I just dumped the 218 that accumulated since Friday.
Do you know why those unwanted, unsolicited, unlovely e-mails are called spam? Wikipedia says it is widely believed the term is derived from the 1970 Monty Python SPAM sketch, set in a cafe where nearly every item on the menu includes SPAM luncheon meat. The execssive amount of SPAM mentioned in the sketch became "SPAMming" the dialogue.
I liked the accompanying photo...very Andy Warholish.
Thanks to the both of you for dropping by and commenting.
Randall, that was my thinking exactly.

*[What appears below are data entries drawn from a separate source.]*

-- ==== Sys2Proof/Safety.lean ====
section
/-!
DEFINITION. The terms that claims use: a safe state, an instruction that answers a next state, and what a step leaves alone.
-/
namespace Sys2Proof.Machine

/-- A safe state: its memory keeps the canonical form. -/
def State.Safe (s : State) : Prop := Memory.wf s = true

/-- The machine answers a next state for the instruction, and P holds of it. -/
def Answers (i : Instr) (s : State) (P : State → Prop) : Prop := ∃ t, exec i s = .next t ∧ P t

/-- Every byte of memory reads as before. -/
def SameMem (s t : State) : Prop := ∀ a, t.byte a = s.byte a

/-- Every byte of memory outside n bytes from `a` reads as before. -/
def SameMemBut (s t : State) (a n : Nat) : Prop := ∀ b, b < a ∨ a + n ≤ b → t.byte b = s.byte b

/-- Nothing but hart h has changed: not the other harts, not a byte of memory, not another unit of the part. -/
def OnlyHart (s t : State) (h : Nat) : Prop :=
  (∀ k, k ≠ h → t.hart k = s.hart k) ∧ SameMem s t ∧ t = { s with harts := t.harts }

/-- Hart h as it stands once an instruction that changes none of its registers has retired to `pc`. -/
def Hart.retired (t : Hart) (pc : Word) : Hart :=
  { t with pc := pc, instret := t.instret + 1, pos := t.pos + 1, wait := .none }

/-- The current hart has retired an instruction to `pc` with no other effect anywhere. -/
def Retires (s : State) (pc : Word) (t : State) : Prop :=
  t.hart s.cur = (s.hart s.cur).retired pc ∧ OnlyHart s t s.cur

/-- Every x register of the current hart holds what it held, but X[rd] holds v; x0 reads 0 always (R24, R30). -/
def XHolds (s : State) (rd : BitVec 5) (v : Word) (t : State) : Prop :=
  ∀ n, t.x s.cur n = if n = rd.toNat ∧ n ≠ 0 then v else s.x s.cur n

/-- The current hart has retired to `pc` an instruction that writes v to X[rd] and nothing else anywhere. -/
def WritesX (s : State) (rd : BitVec 5) (v pc : Word) (t : State) : Prop :=
  XHolds s rd v t ∧ t.hart s.cur = { (s.hart s.cur).retired pc with x := (t.hart s.cur).x } ∧ OnlyHart s t s.cur

/-- The address of the next instruction of the current hart. -/
def State.nextPc (s : State) : Word := (s.hart s.cur).pc + 4

/-! ## Base instructions -/

/-- The quotient and remainder that R55 gives at a width: rounded towards zero on the signed values; a zero divisor yields a
quotient of all ones and a remainder equal to the dividend. The most negative value divided by -1 gives itself and 0. -/
def SignedDivision {n : Nat} (a b q r : BitVec n) : Prop :=
  (b = 0 → q = BitVec.allOnes n ∧ r = a) ∧
  (a = BitVec.intMin n ∧ b = BitVec.allOnes n → q = BitVec.intMin n ∧ r = 0) ∧
  (b ≠ 0 ∧ ¬(a = BitVec.intMin n ∧ b = BitVec.allOnes n) → q.toInt = Int.tdiv a.toInt b.toInt ∧ r.toInt = Int.tmod a.toInt b.toInt)

/-- As `SignedDivision`, on the unsigned values. -/
def UnsignedDivision {n : Nat} (a b q r : BitVec n) : Prop :=
  (b = 0 → q = BitVec.allOnes n ∧ r = a) ∧ (b ≠ 0 → q.toNat = a.toNat / b.toNat ∧ r.toNat = a.toNat % b.toNat)

/-- A target of a jump or a branch may be gone to where it is a multiple of 4 (R26). -/
def TargetOk (t : Word) : Prop := t.toNat % 4 = 0

/-! ## Traps -/

/-- mstatus after a trap into S-mode: SPP is 1 where the trap came from S-mode, SPIE takes SIE, SIE is 0, the rest stays. -/
def PushedS (old new : Word) (fromS : Bool) : Prop :=
  new.getLsbD 8 = fromS ∧ new.getLsbD 5 = old.getLsbD 1 ∧ new.getLsbD 1 = false ∧
    ∀ i, i ≠ 1 → i ≠ 5 → i ≠ 8 → new.getLsbD i = old.getLsbD i

/-- mstatus after a trap into M-mode: MPP holds the mode, MPIE takes MIE, MIE is 0, the rest stays. -/
def PushedM (old new : Word) (md : Mode) : Prop :=
  fld new 11 2 = md.code ∧ new.getLsbD 7 = old.getLsbD 3 ∧ new.getLsbD 3 = false ∧
    ∀ i, i ≠ 3 → i ≠ 7 → i ≠ 11 → i ≠ 12 → new.getLsbD i = old.getLsbD i

/-- Where a trap goes under a trap-vector register: the base, or base + 4·code for an interrupt in vectored mode. -/
def HandlerAt (tvec : Word) (intr : Bool) (code : Nat) (pc : Word) : Prop :=
  pc = (tvec &&& ~~~3#64) + (if intr = true ∧ tvec.getLsbD 0 = true ∧ tvec.getLsbD 1 = false then BitVec.ofNat 64 (4 * code) else 0)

The one I keep pondering, though, is the second one. "Satisfactory" is all we're aspiring to these days? That's like a "C," isn't it? It reminds me as well of something a colleague of mine who teaches Human Sexuality told me once as she was complaining about student papers: "I sure hope they're doing it better than they write about it."
Bonnie, welcome if you are new here (or, for that matter, even if you're not) and thanks for the information. I'd suspected that Monty Python might be responsible for its naming, though I'd also considered that it might be some sort of acronym. As for me, I keep the spam in the bulk mail folder just for purposes such as this post: the occasional little ESL-ish slips in syntax and semantics are good for the occasional laugh.